Prostate cancer recurrence risk reduced with post-radical prostatectomy statin therapy

Article

Postoperative statin use may offer a potential therapeutic benefit in men with prostate cancer who undergo radical prostatectomy.

The analyses were based on 1,280 men with prostate cancer treated surgically between 1988 and 2009 at Veterans Affairs sites comprising the Shared Equal Access Cancer Research Hospital (SEARCH) database who were not on any statin medication prior to RP. Postoperatively, 350 men (27%) initiated statin treatment.

Time to biochemical recurrence was compared between statin users and nonusers using a Cox proportional hazards regression analysis, adjusting for various demographic, clinical, and pathologic parameters and treating statin intake as a time-varying covariate, considering the variability within the population in the time between surgery and initiation of statin intake.

In univariate analysis, statin users had a significantly lower risk for biochemical recurrence relative to nonusers (hazard ratio: .75; p=.047), and the benefit of post-RP statin treatment was maintained in the multivariate analysis (adjusted HR: .61; p=.02).

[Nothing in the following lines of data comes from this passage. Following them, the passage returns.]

-- ==== Sys2Proof/Certificates/Slice0/Obligations.lean ====
section
/-! DEFINITION. The statements about the block, each citing the rules it formalises or the sections it derives from. -/

open Sys2Proof Sys2Proof.Machine

/-! ## Steps, device time, the queue -/

/-- O1. A step with a command at the front of the queue runs that command on the queue's rest. -/
def Obligations.StepRunsFront : Prop :=
  ∀ (s : State) (c : Instr) (rest : List Instr), step { s with pending := c :: rest } = exec c { s with pending := rest }

/-- O2. On an empty queue a step is one time-base cycle (the model's choice, log entry 2): with the early domain on DT and its fraction take
2^32 + SERVO_RATE in units of 2^-32 ns (R29); with it off nothing changes. -/
def Obligations.IdleStepIsTimeBaseCycle : Prop :=
  ∀ s : State, s.pending = [] →
    (s.dev.earlyOn = false → step s = .next s) ∧
    (s.dev.earlyOn = true → ∀ dt' frac' : Nat, frac' < 2 ^ 32 → dt' ≤ dtMax →
      ((dt' : Int) * 2 ^ 32 + frac' = (s.dt : Int) * 2 ^ 32 + s.frac + 2 ^ 32 + s.dev.rate) → (0 : Int) ≤ 2 ^ 32 + s.frac + s.dev.rate →
      step s = .next { s with dt := dt', frac := frac' })

/-- O3. Every command answers a next state: no command stops the block. -/
def Obligations.NoCommandStops : Prop := ∀ (i : Instr) (s : State), ∃ s', exec i s = .next s'

/-- O4. Every step from a state in range ends in a state in range: device time and its fraction fit their counters, IGNORED fits its field and is 0
while the boot latch is open. -/
def Obligations.StepKeepsRange : Prop := ∀ s s' : State, s.inRange → step s = .next s' → s'.inRange

/-- O5. The state after reset is in range. -/
def Obligations.ResetInRange : Prop := State.reset.inRange

/-- O6. R30: a cold reset sets DT to 0, clears the servo state and sets UNSYNCED; a reset of the main domains leaves DT, the servo state and the flags as they are; and no command lets DT run
backwards, but for the three that take the early domain's power or reset the processor cold and the release of the early domain, after which it counts from 0. -/
def Obligations.TimeNeverRunsBack : Prop :=
  (∀ (s : State) (t : Nat), s.dev.resetDue (s.now t) true = true →
    Answers (.coldReset t) s fun s' => s'.dt = 0 ∧ s'.frac = 0 ∧ s'.dev.rn (r0 .timeServoInteg) = 0 ∧ s'.dev.rn (r0 .timeServoRate) = 0 ∧ s'.dev.fb (r0 .timeStatus) F.timeStatus.UNSYNCED = true) ∧
  (∀ (s : State) (t : Nat), s.dev.resetDue (s.now t) false = true → s.dev.earlyOn = true → s.dev.pow.inputLost = false →
    Answers (.mainDomainReset t) s fun s' => s'.dt = s.now t ∧ s'.frac = s.frac ∧
      ∀ g ∈ [r0 .timeCtrl, r0 .timeStatus, r0 .timeServoKp, r0 .timeServoKi, r0 .timeServoInteg, r0 .timeServoRate, r0 .timeJumpAt, r0 .timeJumpSize], s'.dev.rd g = s.dev.rd g) ∧
  (∀ (i : Instr) (s s' : State), exec i s = .next s' →
    (∀ t, i ≠ .coldReset t ∧ i ≠ .processorOff t ∧ (∀ v, i ≠ .overtempShutdown t v) ∧ (∀ v mv m, i ≠ .earlyDomainRelease t v mv m)) →
    s.dt ≤ dtMax → s.dt ≤ s'.dt ∧ s'.dt ≤ dtMax)

/-- O7. A closed boot latch opens again only at a cold or main-domain reset or with the loss of the processor's power (R420). -/
def Obligations.LatchOpensOnlyAtReset : Prop :=
  ∀ (i : Instr) (s s' : State), exec i s = .next s' → s.latchClosed = true → s'.latchClosed = false →
    ∃ t, i = .coldReset t ∨ i = .mainDomainReset t ∨ i = .processorOff t

/-- O8. R427: a monotonic counter holds at most 255 and never decreases; COUNTER_ADVANCE raises one of the counters 16 to 63 by 1, and completes with BAD_CONFIG for the others and for a counter
at 255; no step blows or mends a revoke fuse or changes a key hash. -/
def Obligations.CountersNeverFall : Prop :=
  (∀ s s' : State, step s = .next s' →
    (∀ k, tgetD s.otp.counters k 0 ≤ tgetD s'.otp.counters k 0 ∧ (tgetD s.otp.counters k 0 ≤ 255 → tgetD s'.otp.counters k 0 ≤ 255)) ∧
    s'.otp.revoked = s.otp.revoked ∧ s'.otp.edHash = s.otp.edHash ∧ s'.otp.mlHash = s.otp.mlHash) ∧
  (∀ (s : State) (t m seq : Nat) (r : Req), asks s t m seq r 0x0021 true true none →
    (16 ≤ r.mcIndex → r.mcIndex < 64 → tgetD s.otp.counters r.mcIndex 0 < 255 →
      Answers (.counterAdvance t m seq) s fun s' => tget s'.otp.counters r.mcIndex = some (tgetD s.otp.counters r.mcIndex 0 + 1) ∧
        (∀ k, k ≠ r.mcIndex → tget s'.otp.counters k = tget s.otp.counters k) ∧ answered s.dev s'.dev r (leBytes 4 (tgetD s.otp.counters r.mcIndex 0 + 1))) ∧
    ((r.mcIndex < 16 ∨ 64 ≤ r.mcIndex ∨ tgetD s.otp.counters r.mcIndex 0 = 255) →
      Answers (.counterAdvance t m seq) s fun s' => s'.otp = s.otp ∧ served s.dev s'.dev r .badConfig 34 []))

"As a retrospective study, it has a number of limitations because there may be important differences between statin users and nonusers that we cannot account for, such as in diet, lifestyle, health-seeking behaviors, incidental co-morbidities, and postoperative follow-up intensity," said Dr. Bañez, who presented the findings at the AUA annual meeting in San Francisco. "Further studies are needed."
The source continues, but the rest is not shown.